If the chain is only as long as the boat, the effect will be much less than that, and totally irrelevant magnitude to be worth even considering.
The only time chain will act as shock absorber due to catenary effect is then the load is really small, and no shock absorbing is therefore even required.
When it is most needed, the chain will allow more movement while going slack during lulls, resulting higher boat speeds, with associated momentum and kinetic energy until the horizontal load on the chain finally matches windage and the boat begins decelarating. Unfortunately there is practically no catenary effect anymore available to absorb that energy, as the chain is so close to being straight at the time the boat begins decelerating. The result in the real world, supported by actual engineering calcs, is that the catenary effect increases substantially the shockloads on the boat and anchor, instead of reducing them! A snubber is the way to go for all chain rodes, or alternatively rope rode is needed. Both can handle shock absorbing fine, even with the chain doing all it can to make it more difficult for the snubber to accomplish that!

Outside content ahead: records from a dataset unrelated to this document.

-- ==== Sys2Proof/Syntax.lean ====
section
/-!
DEFINITION. The syntax of the machine's steps: one constructor for each row of spec/opcode_table.json.

The 233 rows that have a word are Ontar's instructions (R123, R141): `c` is the convoy-start bit CV (R14),
the other arguments are the row's fields, named by the letters the table gives them, each as wide as its bits (R124, R132).
The 62 rows without a word are the operations and events of the part ("What each step holds"); their arguments are
what their rule needs to be told: `k` a context of the package (384 times the partition plus 16 times the cluster plus HCTX),
`p` a partition, `cl` a cluster of the package, `port` a tier or Dzigar port, `r`, `m` and `f` the host record, host message
and fabric flit as they arrive, bit 0 being bit 0 of byte 0. A flit does not carry everything its receiver knows of the
transfer it belongs to: a data flit's other arguments say whether it answers a read of this device, whether a flag follows
the transfer, the ASID and handle value of the object it goes to, the transfer's bytes, and its placement, linear from an
offset or as a stream parameter block lays it out; a flag flit's name the flag.
-/

namespace Sys2Proof
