-- ==== Sys2Proof/Machine/State.lean ====
section
/-!
DEFINITION. The state of the machine: one package of eight partitions, each of 24 clusters of 16 hart contexts, with
the engines, the heap, the host's registers and the fabric's state, all as plain data.

`h` holds the registers of one context, `cur`, the one whose instruction runs next; the other contexts stand in
`harts` under their numbers. A context that is not listed is as reset leaves it. INVENTORY.md lists every field with
its rule.
-/

namespace Sys2Proof.Machine

/-- Why the machine stops. Every cause the spec names is a trap, which is taken as a next state; the one fault is the
model's own. -/
inductive Fault where
  /-- Raised by `exec` for an instruction word when the context `cur` is not active and runnable: no hart is there to
  run it, and `step` never does this. Safe: the spec has no such step. -/
  | noHart
  deriving DecidableEq, Repr

/-- Why an instruction has no meaning here. -/
inductive Refusal where
  /-- Raised by `exec` for a row of the opcode table that the model gives no meaning yet. Safe: nothing is claimed of it. -/
  | notModelled (mnemonic : String)
  deriving DecidableEq, Repr

/-- A vector register: its bits as one number, bit 0 of byte 0 lowest (R45, R46), its tag (R43), its lengths vectors,
level 1 first (R35), and the two open bits (R38). -/
structure VReg where
  bits : Nat
  tag : BitVec 8
  levels : List (List Nat)
  headOpen : Bool
  tailOpen : Bool
  deriving DecidableEq, Repr

/-- The four registers that name the tables of an address space (R285). -/
structure Space where
  asid : BitVec 14
  ptroot : Word
  htbase : Word
  ertbase : Word
  deriving DecidableEq, Repr

/-- A bound handle slot (R70): its kind, whether it has a hold (a stale weak bind has none, R78), whether it is gone for
good (R76), the GEN and INDEX of its value (R69), the address space in force when it was bound (R287), and the expert it
records (R218). -/
structure Binding where
  weak : Bool
  hold : Bool
  gone : Bool
  gen : BitVec 16
  index : BitVec 24
  space : Space
  expert : Option Nat
  deriving DecidableEq, Repr

/-- Where a byte lies: physical memory (R333), or a cluster's scratchpad (R94). `reg` names an element of a register of
a context, for the errors of R368 only: file 0 the scalars, 1 the vectors, 2 the masks. -/
inductive Loc where
  | phys (a : Nat)
  | scratch (cl : Nat) (a : Nat)
  | reg (k file r e : Nat)
  deriving DecidableEq, Repr

/-- The comparisons of VCMP, VCMPK and VWAIT (R137). -/
inductive Cond where
  | eq | ne | lt | le | gt | ge | nz
  deriving DecidableEq, Repr

/-- One element of a parked VWAIT: the bytes it watches, the comparison and its captured value, and whether it has been
satisfied (R42, R207, R208). -/
structure Watch where
  locs : List Loc
  cond : Cond
  signed : Bool
  value : Nat
  met : Bool
  deriving DecidableEq, Repr

/-- What a parked hart waits for (R22, R24, R26, R27, R171, R207). -/
inductive Park where
  | hwait (hid : BitVec 20)
  | vwait (elems : List Watch)
  | gbar
  | wfi
  | grant (sd : BitVec 6) (rows cols : Nat) (since : Nat)
  deriving DecidableEq, Repr

/-- Where a context stands (R22); a free context holds no hart. -/
inductive Life where
  | free | active | standby | saved
  deriving DecidableEq, Repr

/-- A run of bytes as overlap is judged on it (R111, R112): the space it lies in, 0 the virtual addresses of an ASID, 1
the bank offsets of a cluster, 2 the offsets of the object of a handle entry, with the number of that space; its first
byte and the one after its last; and whether it is written. -/
structure Span where
  space : Nat × Nat
  lo : Int
  hi : Int
  writes : Bool
  deriving DecidableEq, Repr
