-- ==== Sys2Proof/Machine/Move.lean ====
section
/-!
DEFINITION. Moves between elements: VSLIDE and VXL (R49, R185 to R187), and the mask operations of VMSK (R184).

With a qW tag on VA or VD, positions, amounts and indices count blocks of 64 elements; the mask bit and the index of
block j are those of element 64j, as R49, R187 and R200 have them.
-/

namespace Sys2Proof.Machine

/-- The element that moves to a destination position: a source element, or zero of VD's tag. -/
abbrev Moves := List (Nat × Option Nat)

/-- The moves with one source for each destination: the last in the list (R187). -/
def lastWins : Moves → Moves
  | [] => []
  | x :: l => if l.any fun y => y.1 = x.1 then lastWins l else x :: lastWins l

/-- A move of blocks as moves of their elements. -/
def expandBlocks (l : Moves) : Moves :=
  l.flatMap fun x => (List.range 64).map fun e => (64 * x.1 + e, x.2.map fun b => 64 * b + e)

/-- A whole block of a register's bits copied: scale word and slice words (R49). DESIGN CHOICE: bytes 1 to 7 of the scale
word come from the source as they stand there (log 69). -/
def copyBlock (t : Ty) (src r b b' : Nat) : Nat :=
  let w := 8 * t.blockBytes
  putBits r (b * w) w (bits src (b' * w) w)

namespace State

/-- The answer of a move: bits unchanged between equal tags, a fitted value otherwise (R185). DESIGN CHOICE: p8 bits that
pass unchanged raise no NV (log 70). -/
def moved (s : State) (d a : Nat) (src : Option Nat) : Ans :=
  match src with
  | none => .val .zero 0
  | some i => if (s.vreg a).tag = (s.vreg d).tag then .raw ((s.vreg a).ty.get (s.vreg a).bits i) 0
              else ansOf ((s.vreg a).num i)

/-- Elements moved from VA to VD with a descriptor for VD. -/
def finishMoves (s : State) (d a : Nat) (desc : VReg) (l : Moves) : Out :=
  s.finish d desc (s.fitter (s.vreg d).ty (s.vreg a).ty.kind) ((lastWins l).map fun x => (x.1, s.moved d a x.2))

/-- Blocks moved from VA to VD: as they stand between equal block-scaled tags, tail elements of the last block included
(R49, log 54); element by element otherwise, those below G from sources below G (R30, R185). -/
def finishBlocks (s : State) (d a : Nat) (desc : VReg) (l : Moves) : Out :=
  let t := (s.vreg d).ty
  if t.isQ ∧ (s.vreg a).tag = (s.vreg d).tag then
    let zero := (lastWins l).filter fun x => x.2.isNone
    let (r, _) := writeAns t s.rm (s.fitter t .exact) (s.vreg d).bits ((expandBlocks zero).map fun x => (x.1, .val .zero 0))
    let r := (lastWins l).foldl (fun r x =>
      match x.2 with | some b => copyBlock t (s.vreg a).bits r x.1 b | none => r) r
    .next (s.putVec d r desc).adv
  else s.finishMoves d a desc ((expandBlocks (lastWins l)).filter fun x => x.1 < s.g && x.2.all (· < s.g))

/-- Whether a move counts blocks (R185). -/
def byBlocks (s : State) (d a : Nat) : Bool := (s.vreg a).ty.isQ || (s.vreg d).ty.isQ

/-- The blocks of the grant. -/
def gBlocks (s : State) : Nat := (s.g + 63) / 64

/-- The positions an instruction moves at a depth of VA: the element, its position, and its segment's first element and
length; one segment of blocks where blocks move. -/
def positions (s : State) (d a : Nat) (e : BitVec 3) : List (Nat × Nat × Nat × Nat) :=
  if s.byBlocks d a then (List.range s.gBlocks).map fun j => (j, j, 0, s.gBlocks)
  else
    let segs := (s.vreg a).segs s.g ((depthOf e (s.vreg a).depth).getD 0)
    ((List.range s.g).zip (segMap segs s.g)).filterMap fun x => x.2.map fun jp =>
      (x.1, jp.2, x.1 - jp.2, (segs.getD jp.1 (0, 0)).2)

/-- The mask bit that governs a position. -/
def posMask (s : State) (d a m i : Nat) : Bool := s.maskBit m (if s.byBlocks d a then 64 * i else i)

/-- A position of a segment as an element, if it exists there and lies below G. -/
def place (s : State) (d a first n : Nat) (x : Int) : Option Nat :=
  let top := if s.byBlocks d a then s.gBlocks else s.g
  if 0 ≤ x ∧ x < n ∧ first + x.toNat < top then some (first + x.toNat) else none

/-- The descriptor that a move at a depth gives VD: VA's, or depth 0 (R39). -/
def moveDesc (s : State) (a : Nat) (e : BitVec 3) : VReg :=
  if (depthOf e (s.vreg a).depth).getD 0 = 0 then VReg.reset else s.vreg a

/-- The index that a position takes from VB, signed for i tags. -/
def indexOf (s : State) (d a b i : Nat) : Int :=
  ((s.vreg b).num (if s.byBlocks d a then 64 * i else i)).1.toInt

/-- The moves written, by blocks or by elements. -/
def finishAny (s : State) (d a : Nat) (desc : VReg) (l : Moves) : Out :=
  if s.byBlocks d a then s.finishBlocks d a desc l else s.finishMoves d a desc l

/-- What a moving instruction rejects: block-scaled tags at a depth (R185), an index tag that is no integer (R187), and a
depth beyond VA's stack. -/
def badMove (s : State) (d a : Nat) (e : BitVec 3) (index : Option Nat) : Illegal :=
  { tag := (s.byBlocks d a && e != 0) || (match index with | some b => !(s.vreg b).ty.isInt | none => false),
    depth := tooDeep (s.vreg a) e }

end State

/-- A slide (R186): for an active position p, the source is at `src p`. -/
def slide (src : Int → Int → Int) (word : BitVec 32) (c : Bool) (d a b : BitVec 6) (e : BitVec 3) (m : BitVec 2)
    (s : State) : Out :=
  let (nd, na) := (d.toNat, a.toNat)
  s.vector c .xl word [nd, na] (fun s => s.badMove nd na e none) fun s =>
    s.overflow word (s.stackLimits nd (s.vreg na).levels) fun s =>
      s.finishAny nd na (s.vreg na) ((s.positions nd na e).filterMap fun x =>
        if s.posMask nd na m.toNat x.1 then
          (s.place nd na x.2.2.1 x.2.2.2 (src x.2.1 (s.rd b).toNat)).map fun y => (x.1, some y)
        else none)

/-- VSLIDE_UP (R186). -/
def execVslideUp (c : Bool) (d a b : BitVec 6) (e : BitVec 3) (m : BitVec 2) (s : State) : Out :=
  slide (· - ·) (encode (.vslideUp c d a b e m)) c d a b e m s

/-- VSLIDE_DN (R186). -/
def execVslideDn (c : Bool) (d a b : BitVec 6) (e : BitVec 3) (m : BitVec 2) (s : State) : Out :=
  slide (· + ·) (encode (.vslideDn c d a b e m)) c d a b e m s

/-- VGATHERR (R187). -/
def execVgatherr (c : Bool) (d a b : BitVec 6) (e : BitVec 3) (m : BitVec 2) (s : State) : Out :=
  let (nd, na, nb) := (d.toNat, a.toNat, b.toNat)
  let word := encode (.vgatherr c d a b e m)
  s.vector c .xl word [nd, na, nb] (fun s => s.badMove nd na e (some nb)) fun s =>
    let desc := s.moveDesc na e
    s.overflow word (s.stackLimits nd desc.levels) fun s =>
      s.finishAny nd na desc ((s.positions nd na e).filterMap fun x =>
        if s.posMask nd na m.toNat x.1 then
          some (x.1, s.place nd na x.2.2.1 x.2.2.2 (s.indexOf nd na nb x.1))
        else none)

/-- VPUSHL (R187): the source of highest index wins a position. -/
def execVpushl (c : Bool) (d a b : BitVec 6) (e : BitVec 3) (m : BitVec 2) (s : State) : Out :=
  let (nd, na, nb) := (d.toNat, a.toNat, b.toNat)
  let word := encode (.vpushl c d a b e m)
  s.vector c .xl word [nd, na, nb] (fun s => s.badMove nd na e (some nb)) fun s =>
    let desc := s.moveDesc na e
    s.overflow word (s.stackLimits nd desc.levels) fun s =>
      s.finishAny nd na desc ((s.positions nd na e).filterMap fun x =>
        if s.posMask nd na m.toNat x.1 then
          (s.place nd na x.2.2.1 x.2.2.2 (s.indexOf nd na nb x.1)).map fun y => (y, some x.1)
        else none)

/-- VPERMB (R187): blocks of 64 elements for every tag. -/
def execVpermb (c : Bool) (d a b : BitVec 6) (m : BitVec 2) (s : State) : Out :=
  let (nd, na, nb) := (d.toNat, a.toNat, b.toNat)
  s.vector c .xl (encode (.vpermb c d a b m)) [nd, na, nb] (fun s => s.badMove nd na 0 (some nb)) fun s =>
    s.finishBlocks nd na VReg.reset ((List.range s.gBlocks).filterMap fun j =>
      if s.maskBit m.toNat (64 * j) then
        let x := ((s.vreg nb).num (64 * j)).1.toInt
        if 0 ≤ x ∧ x < s.gBlocks then some (j, some x.toNat) else none
      else none)

/-- VREV (R187). -/
def execVrev (c : Bool) (d a : BitVec 6) (e : BitVec 3) (m : BitVec 2) (s : State) : Out :=
  let (nd, na) := (d.toNat, a.toNat)
  let word := encode (.vrev c d a e m)
  s.vector c .xl word [nd, na] (fun s => s.badMove nd na e none) fun s =>
    let desc := s.moveDesc na e
    s.overflow word (s.stackLimits nd desc.levels) fun s =>
      s.finishAny nd na desc ((s.positions nd na e).filterMap fun x =>
        if s.posMask nd na m.toNat x.1 then
          (s.place nd na x.2.2.1 x.2.2.2 ((x.2.2.2 : Int) - 1 - x.2.1)).map fun y => (x.1, some y)
        else none)

/-! ## Mask operations -/

/-- The bits of a mask register below G, as a number; m0 reads as all ones (R173). -/
def State.maskLow (s : State) (m : BitVec 3) : Nat :=
  if m = 0 then 2 ^ s.g - 1 else bits (s.h.m.get 0 m.toNat) 0 s.g

/-- A mask operation (R184): bits 0 to G - 1 of `d` take those of a number. -/
def maskOp (f : State → Nat) (word : BitVec 32) (c : Bool) (d : BitVec 3) (s : State) : Out :=
  s.vector c .ew word [] (fun _ => {}) fun s =>
    .next (s.setMask d.toNat (putBits (s.h.m.get 0 d.toNat) 0 s.g (f s))).adv

/-- VMSK_AND (R184). -/
def execVmskAnd (c : Bool) (d a b : BitVec 3) (s : State) : Out :=
  maskOp (fun s => s.maskLow a &&& s.maskLow b) (encode (.vmskAnd c d a b)) c d s

/-- VMSK_OR (R184). -/
def execVmskOr (c : Bool) (d a b : BitVec 3) (s : State) : Out :=
  maskOp (fun s => s.maskLow a ||| s.maskLow b) (encode (.vmskOr c d a b)) c d s

/-- VMSK_XOR (R184). -/
def execVmskXor (c : Bool) (d a b : BitVec 3) (s : State) : Out :=
  maskOp (fun s => s.maskLow a ^^^ s.maskLow b) (encode (.vmskXor c d a b)) c d s

/-- VMSK_ANDN (R184). -/
def execVmskAndn (c : Bool) (d a b : BitVec 3) (s : State) : Out :=
  maskOp (fun s => s.maskLow a &&& (2 ^ s.g - 1 - s.maskLow b)) (encode (.vmskAndn c d a b)) c d s

/-- VMSK_NOT (R184). -/
def execVmskNot (c : Bool) (d a : BitVec 3) (s : State) : Out :=
  maskOp (fun s => 2 ^ s.g - 1 - s.maskLow a) (encode (.vmskNot c d a)) c d s

/-- The set bits of a mask below G, in rising order. -/
def State.setBelow (s : State) (a : BitVec 3) : List Nat := (List.range s.g).filter (s.maskBit a.toNat)

/-- VMSK_COUNT (R184). -/
def execVmskCount (c : Bool) (d a : BitVec 6) (s : State) : Out :=
  s.vector c .ew (encode (.vmskCount c d a)) [] (fun _ => {}) fun s =>
    .next (s.wr d (BitVec.ofNat 64 (s.setBelow (a.extractLsb' 3 3)).length)).adv

/-- VMSK_FIRST (R184). -/
def execVmskFirst (c : Bool) (d a : BitVec 6) (s : State) : Out :=
  s.vector c .ew (encode (.vmskFirst c d a)) [] (fun _ => {}) fun s =>
    .next (s.wrInt d (match (s.setBelow (a.extractLsb' 3 3)).head? with | some i => i | none => -1)).adv

end Sys2Proof.Machine
end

The short length of chain has practically no effect on the angle of the pull on anchor either, another bogus claim with nothing to support it. A long and heavy chain can and will change the angle, but then the chain must really be long, and almost the same effect can be achieved with 50% of the rode closer to the boat being rope, and only the other part closer to anchor chain.
The 100 m chain in the example is the minimum length to direct pull on the anchor horizontal in that
water depth. In shallower water somewhat shorter chain will do the trick, but the catenary effect is even smaller, and that 0,26 is already far too little compared to what is required for shock absorbing. A shallower water with same length (100 m) chain will reduce the catenary effect.
The vital function of the short chain with mostly rope rode is chafe protection, not either of the ones you claimed.